Regulations such as PCI, SB-1386, and HITECH affect many companies and industries, and are generally thought to be well constructed for protecting individual privacy. But what about nonregulated industries where neither of these regulations apply? If there are significant privacy records to protect in any industry, it is only a matter of time before the government will step in with regulation if companies in that industry fail to adequately address privacy issues. The government doesn't care if you lose critical manufacturing plans to a competitor, or other intellectual property. They don't care if all your customer contacts are stolen and sold to your competitor. Protecting this type of information is something that a company should already be doing in order to protect their competitiveness. But the government does care if individual privacy is at risk, and will step in if companies don't step up.

Why is implementing a solution to prevent data loss so difficult? To be fair, this is not a problem that can be solved by one single technology. Addressing this problem often involves understanding how data is handled and transmitted, where data is stored, and educating employees about company policies. IT and security professionals often get overwhelmed by all the different potential leak channels and threats, and don't know where to start.

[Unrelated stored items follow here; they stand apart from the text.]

/-- States and operands that meet the hypotheses of `Obligations.CampaignRows`, one part for each clause with hypotheses of its own. -/
theorem witness_CampaignRows :
    (∃ (s : State) (cid : Nat), (∀ c, s.dev.camp cid = some c → c.state ≠ 3 ∨ s.dev.cmp.lost = true ∨ s.dev.seqOpen s.dev.cmp.engine = false ∨ s.dev.act ≠ mService ∨ s.dev.inCampSlot c = false ∨ c.nextBlocks = [] ∨ s.dev.campHeld (fun k => k == cid) = true)) ∧
    (∃ (s : State), (s.dev.cmpIn = [])) ∧
    (∃ (s : State) (id : Nat) (c : Cmd), (Ready s.dev 0x0B01 id c imgLoadRange) ∧ (s.dev.pwr.dramUp = true)) ∧
    (∃ (s : State) (id : Nat) (c : Cmd), (Ready s.dev 0x0B01 id c imgLoadRange) ∧ (s.dev.pwr.dramUp = false)) ∧
    (∃ (s : State) (id : Nat) (c : Cmd), (Ready s.dev 0x0B02 id c (lenIs 40))) ∧
    (∃ (s : State) (id : Nat) (c : Cmd) (x : Camp), (x = ({ cid := c.cid, body := c.buf s.host 64 } : Camp)) ∧ (Ready s.dev 0x0B03 id c cmpSetRange) ∧ (s.dev.campRefused x = false)) ∧
    (∃ (s : State) (id : Nat) (c : Cmd) (x : Camp), (x = ({ cid := c.cid, body := c.buf s.host 64 } : Camp)) ∧ (Ready s.dev 0x0B03 id c cmpSetRange) ∧ (s.dev.campRefused x = true)) ∧
    (∃ (s : State) (id : Nat) (c : Cmd) (r : (Dev×Nat×Nat)), (r = addMembers c.cid (c.recs s.host 8) s.dev 0) ∧ (Ready s.dev 0x0B04 id c cmpMembersRange) ∧ (r.2.2 = 0)) ∧
    (∃ (s : State) (id : Nat) (c : Cmd) (r : (Dev×Nat×Nat)), (r = addMembers c.cid (c.recs s.host 8) s.dev 0) ∧ (Ready s.dev 0x0B04 id c cmpMembersRange) ∧ (r.2.2 ≠ 0)) ∧
    (∃ (s : State) (id : Nat) (c : Cmd) (x : Camp) (d1 : Dev), (d1 = s.dev.setCamp x.cid (fun (y : Camp) => { y with state := 2 })) ∧ (Ready s.dev 0x0B05 id c (ctrlRange (fun st => st == 1))) ∧ (c.par 25 1 = 0) ∧ (s.dev.camp c.cid = some x)) ∧
    (∃ (s : State) (id : Nat) (c : Cmd) (x : Camp), (Ready s.dev 0x0B05 id c (ctrlRange (fun st => 2 ≤ st&&st ≤ 4))) ∧ (c.par 25 1 = 1) ∧ (s.dev.camp c.cid = some x)) ∧
    (∃ (s : State) (id : Nat) (c : Cmd) (x : Camp), (Ready s.dev 0x0B05 id c (ctrlRange (fun st => st == 5))) ∧ (c.par 25 1 = 2) ∧ (s.dev.camp c.cid = some x)) ∧
    (∃ (s : State) (id : Nat) (c : Cmd) (x : Camp), (Ready s.dev 0x0B05 id c (ctrlRange (fun st => 2 ≤ st&&st ≤ 5))) ∧ (c.par 25 1 = 3) ∧ (s.dev.camp c.cid = some x)) ∧
    (∃ (s : State) (id : Nat) (c : Cmd) (x : Camp), (Ready s.dev 0x0B05 id c (ctrlRange (fun st => 6 ≤ st))) ∧ (c.par 25 1 = 4) ∧ (s.dev.camp c.cid = some x)) ∧
    (∃ (s : State) (id : Nat) (c : Cmd) (op : Nat), (s.dev.cmd id = some c) ∧ (c.par 25 1 = op) ∧ (op ≤ 4)) ∧
    (∃ (s : State) (id : Nat) (c : Cmd) (x : Camp), (Ready s.dev 0x0B06 id c cmpStatusRange) ∧ (s.dev.camp c.cid = some x) ∧ (x.state ≠ 0)) ∧
    (∃ (s : State) (id : Nat) (c : Cmd), (Ready s.dev 0x0B06 id c cmpStatusRange) ∧ (s.dev.camp c.cid = none)) ∧
    (∃ (s : State) (id : Nat) (c : Cmd), (Ready s.dev 0x0B07 id c cmpReadRange)) ∧
    (∃ (s : State) (cid : Nat) (c : Camp) (root : (List Byte)) (x : Tx) (r : (Dev×Bool)) (d1 : Dev), (x = s.dev.blockTx c (s.dev.blockPsdu c root)) ∧ (r = s.dev.planTx (bandAir c.band) x (some (s.dev.slotLimit (bandAir c.band)))) ∧ (d1 = (r.1.sequence s.dev.cmp.engine 5).journal s.dev.cmp.engine 5 0 s.dev.evTime (.camp cid 0)) ∧ (s.dev.camp cid = some c) ∧ (c.state = 3) ∧ (s.dev.cmp.lost = false) ∧ (s.dev.seqOpen s.dev.cmp.engine = true) ∧ (s.dev.act = mService) ∧ (s.dev.inCampSlot c = true) ∧ (c.nextBlocks.isEmpty = false) ∧ (s.dev.campHeld (fun k => k == cid) = false) ∧ (c.fcnt ≠ 0xFFFFFFFF) ∧ (s.dev.root c.tenant = some root) ∧ (s.dev.campHold c x = 0) ∧ (r.2 = true)) ∧
    (∃ (s : State) (cid : Nat) (c : Camp) (root : (List Byte)) (x : Tx) (r : (Dev×Bool)), (x = s.dev.blockTx c (s.dev.blockPsdu c root)) ∧ (r = s.dev.planTx (bandAir c.band) x (some (s.dev.slotLimit (bandAir c.band)))) ∧ (s.dev.camp cid = some c) ∧ (c.state = 3) ∧ (s.dev.cmp.lost = false) ∧ (s.dev.seqOpen s.dev.cmp.engine = true) ∧ (s.dev.act = mService) ∧ (s.dev.inCampSlot c = true) ∧ (c.nextBlocks.isEmpty = false) ∧ (s.dev.campHeld (fun k => k == cid) = false) ∧ (c.fcnt ≠ 0xFFFFFFFF) ∧ (s.dev.root c.tenant = some root) ∧ (s.dev.campHold c x = 0) ∧ (r.2 = false)) ∧
    (∃ (s : State) (cid : Nat) (c : Camp) (root : (List Byte)) (x : Tx) (flag : Nat) (d1 : Dev), (x = s.dev.blockTx c (s.dev.blockPsdu c root)) ∧ (d1 = (s.dev.sequence s.dev.cmp.engine 5).journal s.dev.cmp.engine 5 flag s.dev.evTime (.camp cid flag)) ∧ (s.dev.camp cid = some c) ∧ (c.state = 3) ∧ (s.dev.cmp.lost = false) ∧ (s.dev.seqOpen s.dev.cmp.engine = true) ∧ (s.dev.act = mService) ∧ (s.dev.inCampSlot c = true) ∧ (c.nextBlocks.isEmpty = false) ∧ (s.dev.campHeld (fun k => k == cid) = false) ∧ (c.fcnt ≠ 0xFFFFFFFF) ∧ (s.dev.root c.tenant = some root) ∧ (flag = s.dev.campHold c x) ∧ (flag ≠ 0)) ∧
    (∃ (s : State) (cid : Nat) (c : Camp), (s.dev.camp cid = some c) ∧ (c.state = 3) ∧ (s.dev.cmp.lost = false) ∧ (s.dev.seqOpen s.dev.cmp.engine = true) ∧ (s.dev.act = mService) ∧ (s.dev.inCampSlot c = true) ∧ (c.nextBlocks.isEmpty = false) ∧ (s.dev.campHeld (fun k => k == cid) = false) ∧ (c.fcnt ≠ 0xFFFFFFFF) ∧ (s.dev.root c.tenant = none)) ∧
    (∃ (s : State) (cid : Nat) (c : Camp), (s.dev.camp cid = some c) ∧ (c.state = 3) ∧ (s.dev.cmp.lost = false) ∧ (s.dev.seqOpen s.dev.cmp.engine = true) ∧ (s.dev.act = mService) ∧ (s.dev.inCampSlot c = true) ∧ (c.nextBlocks.isEmpty = false) ∧ (s.dev.campHeld (fun k => k == cid) = false) ∧ (c.fcnt = 0xFFFFFFFF)) ∧
    (∃ (s : State) (cid : Nat) (c : Camp), (s.dev.camp cid = some c) ∧ (c.state = 4) ∧ (c.waitLeft = 0) ∧ (s.dev.cmp.lost = false) ∧ (s.dev.mode ≠ mShadow)) ∧
    (∃ (s : State) (cid : Nat), (∀ c, s.dev.camp cid = some c → c.state ≠ 4 ∨ c.waitLeft ≠ 0 ∨ s.dev.cmp.lost = true ∨ s.dev.mode = mShadow)) ∧
    (∃ (s : State) (r : (NodeKey×Nat×List Byte)) (rest : (List (NodeKey×Nat×List Byte))), (s.dev.cmpIn = r :: rest)) ∧
    (∃ (s : State), (s.dev.cmp.engine = 1) ∧ ((s.dev.unit 6 2 0).state = .active) ∧ (s.dev.campHeld (fun _ => true) = false)) ∧
    (∃ (s : State), (s.dev.cmp.engine ≠ 1 ∨ (s.dev.unit 6 2 0).state ≠ .active ∨ s.dev.campHeld (fun _ => true) = true)) :=
  ⟨⟨{ dev := campDev 3 }, 1, by decide +kernel⟩,
   ⟨{ dev := up }, by decide +kernel⟩,
   ⟨{ dev := flying { up with pwr := { up.pwr with dramUp := true } } (cmdOf 0x0B01 1 0 0 [7]) }, 0, cmdOf 0x0B01 1 0 0 [7], by decide +kernel⟩,
   ⟨{ dev := flying { up with pwr := { up.pwr with dramUp := false } } (cmdOf 0x0B01 1 0 0 [7]) }, 0, cmdOf 0x0B01 1 0 0 [7], by decide +kernel⟩,
   ⟨st 2 (cmdOf 0x0B02 1 40 0 [7]), 0, cmdOf 0x0B02 1 40 0 [7], by decide +kernel⟩,
   ⟨{ dev := flying (campDev 0) (cmdOf 0x0B03 1 64 0 [31]), host := memWrite [] 0 campBody }, 0, cmdOf 0x0B03 1 64 0 [31], ({ cid := ((cmdOf 0x0B03 1 64 0 [31]) : Cmd).cid, body := ((cmdOf 0x0B03 1 64 0 [31]) : Cmd).buf (({ dev := flying (campDev 0) (cmdOf 0x0B03 1 64 0 [31]), host := memWrite [] 0 campBody }) : State).host 64 } : Camp), rfl, by decide +kernel⟩,
   ⟨st 2 (cmdOf 0x0B03 1 64 0 [31]), 0, cmdOf 0x0B03 1 64 0 [31], ({ cid := ((cmdOf 0x0B03 1 64 0 [31]) : Cmd).cid, body := ((cmdOf 0x0B03 1 64 0 [31]) : Cmd).buf ((st 2 (cmdOf 0x0B03 1 64 0 [31])) : State).host 64 } : Camp), rfl, by decide +kernel⟩,
   ⟨{ dev := flying (campDev 1) (cmdOf 0x0B04 1 8 1 [1]) }, 0, cmdOf 0x0B04 1 8 1 [1], addMembers ((cmdOf 0x0B04 1 8 1 [1]) : Cmd).cid (((cmdOf 0x0B04 1 8 1 [1]) : Cmd).recs (({ dev := flying (campDev 1) (cmdOf 0x0B04 1 8 1 [1]) }) : State).host 8) (({ dev := flying (campDev 1) (cmdOf 0x0B04 1 8 1 [1]) }) : State).dev 0, rfl, by decide +kernel⟩,
   ⟨{ dev := flying (campDev 1) (cmdOf 0x0B04 1 8 1 [1]), host := memWrite [] 6 [1] }, 0, cmdOf 0x0B04 1 8 1 [1], addMembers ((cmdOf 0x0B04 1 8 1 [1]) : Cmd).cid (((cmdOf 0x0B04 1 8 1 [1]) : Cmd).recs (({ dev := flying (campDev 1) (cmdOf 0x0B04 1 8 1 [1]), host := memWrite [] 6 [1] }) : State).host 8) (({ dev := flying (campDev 1) (cmdOf 0x0B04 1 8 1 [1]), host := memWrite [] 6 [1] }) : State).dev 0, rfl, by decide +kernel⟩,
   ⟨{ dev := flying (campDev 1) (ctrlCmd 0) }, 0, ctrlCmd 0, campIn 1, (({ dev := flying (campDev 1) (ctrlCmd 0) }) : State).dev.setCamp ((campIn 1) : Camp).cid (fun (y : Camp) => { y with state := 2 }), rfl, by decide +kernel⟩,
   ⟨{ dev := flying (campDev 4) (ctrlCmd 1) }, 0, ctrlCmd 1, campIn 4, by decide +kernel⟩,
   ⟨{ dev := flying (campDev 5) (ctrlCmd 2) }, 0, ctrlCmd 2, campIn 5, by decide +kernel⟩,
   ⟨{ dev := flying (campDev 2) (ctrlCmd 3) }, 0, ctrlCmd 3, campIn 2, by decide +kernel⟩,
   ⟨{ dev := flying (campDev 8) (ctrlCmd 4) }, 0, ctrlCmd 4, campIn 8, by decide +kernel⟩,
   ⟨{ dev := flying (campDev 4) (ctrlCmd 1) }, 0, ctrlCmd 1, 1, by decide +kernel⟩,
   ⟨{ dev := flying (campDev 3) (cmdOf 0x0B06 1 32 0 [1]) }, 0, cmdOf 0x0B06 1 32 0 [1], campIn 3, by decide +kernel⟩,
   ⟨{ dev := flying (campDev 0) (cmdOf 0x0B06 1 32 0 [1]) }, 0, cmdOf 0x0B06 1 32 0 [1], by decide +kernel⟩,
   ⟨{ dev := flying (campDev 3) (cmdOf 0x0B07 1 16 1 [1]) }, 0, cmdOf 0x0B07 1 16 1 [1], by decide +kernel⟩,
   ⟨{ dev := campSending }, 1, campIn 3, padTo 16 [], (({ dev := campSending }) : State).dev.blockTx ((campIn 3) : Camp) ((({ dev := campSending }) : State).dev.blockPsdu ((campIn 3) : Camp) ((padTo 16 []) : (List Byte))), (({ dev := campSending }) : State).dev.planTx (bandAir ((campIn 3) : Camp).band) (((({ dev := campSending }) : State).dev.blockTx ((campIn 3) : Camp) ((({ dev := campSending }) : State).dev.blockPsdu ((campIn 3) : Camp) ((padTo 16 []) : (List Byte)))) : Tx) (some ((({ dev := campSending }) : State).dev.slotLimit (bandAir ((campIn 3) : Camp).band))), ((((({ dev := campSending }) : State).dev.planTx (bandAir ((campIn 3) : Camp).band) (((({ dev := campSending }) : State).dev.blockTx ((campIn 3) : Camp) ((({ dev := campSending }) : State).dev.blockPsdu ((campIn 3) : Camp) ((padTo 16 []) : (List Byte)))) : Tx) (some ((({ dev := campSending }) : State).dev.slotLimit (bandAir ((campIn 3) : Camp).band)))) : (Dev×Bool)).1.sequence (({ dev := campSending }) : State).dev.cmp.engine 5).journal (({ dev := campSending }) : State).dev.cmp.engine 5 0 (({ dev := campSending }) : State).dev.evTime (.camp ((1) : Nat) 0), rfl, rfl, rfl, by decide +kernel⟩,
   ⟨{ dev := { campSending with pwr := { campSending.pwr with halted := 64 } } }, 1, campIn 3, padTo 16 [], (({ dev := { campSending with pwr := { campSending.pwr with halted := 64 } } }) : State).dev.blockTx ((campIn 3) : Camp) ((({ dev := { campSending with pwr := { campSending.pwr with halted := 64 } } }) : State).dev.blockPsdu ((campIn 3) : Camp) ((padTo 16 []) : (List Byte))), (({ dev := { campSending with pwr := { campSending.pwr with halted := 64 } } }) : State).dev.planTx (bandAir ((campIn 3) : Camp).band) (((({ dev := { campSending with pwr := { campSending.pwr with halted := 64 } } }) : State).dev.blockTx ((campIn 3) : Camp) ((({ dev := { campSending with pwr := { campSending.pwr with halted := 64 } } }) : State).dev.blockPsdu ((campIn 3) : Camp) ((padTo 16 []) : (List Byte)))) : Tx) (some ((({ dev := { campSending with pwr := { campSending.pwr with halted := 64 } } }) : State).dev.slotLimit (bandAir ((campIn 3) : Camp).band))), rfl, rfl, by decide +kernel⟩,
   ⟨{ dev := campMetered }, 1, campIn 3, padTo 16 [], (({ dev := campMetered }) : State).dev.blockTx ((campIn 3) : Camp) ((({ dev := campMetered }) : State).dev.blockPsdu ((campIn 3) : Camp) ((padTo 16 []) : (List Byte))), 1, ((({ dev := campMetered }) : State).dev.sequence (({ dev := campMetered }) : State).dev.cmp.engine 5).journal (({ dev := campMetered }) : State).dev.cmp.engine 5 ((1) : Nat) (({ dev := campMetered }) : State).dev.evTime (.camp ((1) : Nat) ((1) : Nat)), rfl, rfl, by decide +kernel⟩,
   ⟨{ dev := { campSending with vault := {} } }, 1, campIn 3, by decide +kernel⟩,
   ⟨{ dev := campSending.setCamp 1 (fun c => { c with fcnt := 0xFFFFFFFF }) }, 1, { campIn 3 with fcnt := 0xFFFFFFFF }, by decide +kernel⟩,
   ⟨{ dev := campDev 4 }, 1, campIn 4, by decide +kernel⟩,
   ⟨{ dev := campDev 3 }, 1, by decide +kernel⟩,
   ⟨{ dev := { up with cmpIn := [(⟨1, 0⟩, 0, [])] } }, (⟨1, 0⟩, 0, []), [], by decide +kernel⟩,
   ⟨{ dev := up.setUnit { (up.unit 6 2 0) with state := .active } }, by decide +kernel⟩,
   ⟨{ dev := up }, by decide +kernel⟩⟩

A layered defense is required for a comprehensive solution to data breach protection. Protecting against external threats such as data-stealing malware, hackers, and web application attacks is the first line of defense. This needs to be augmented by data loss prevention solutions which include both content monitoring and filtering as well as encryption capabilities. The ‘insider threat,' which arises from employees, contractors and partners, is often the source of the most damaging breaches, either due to carelessness or malicious criminal activity.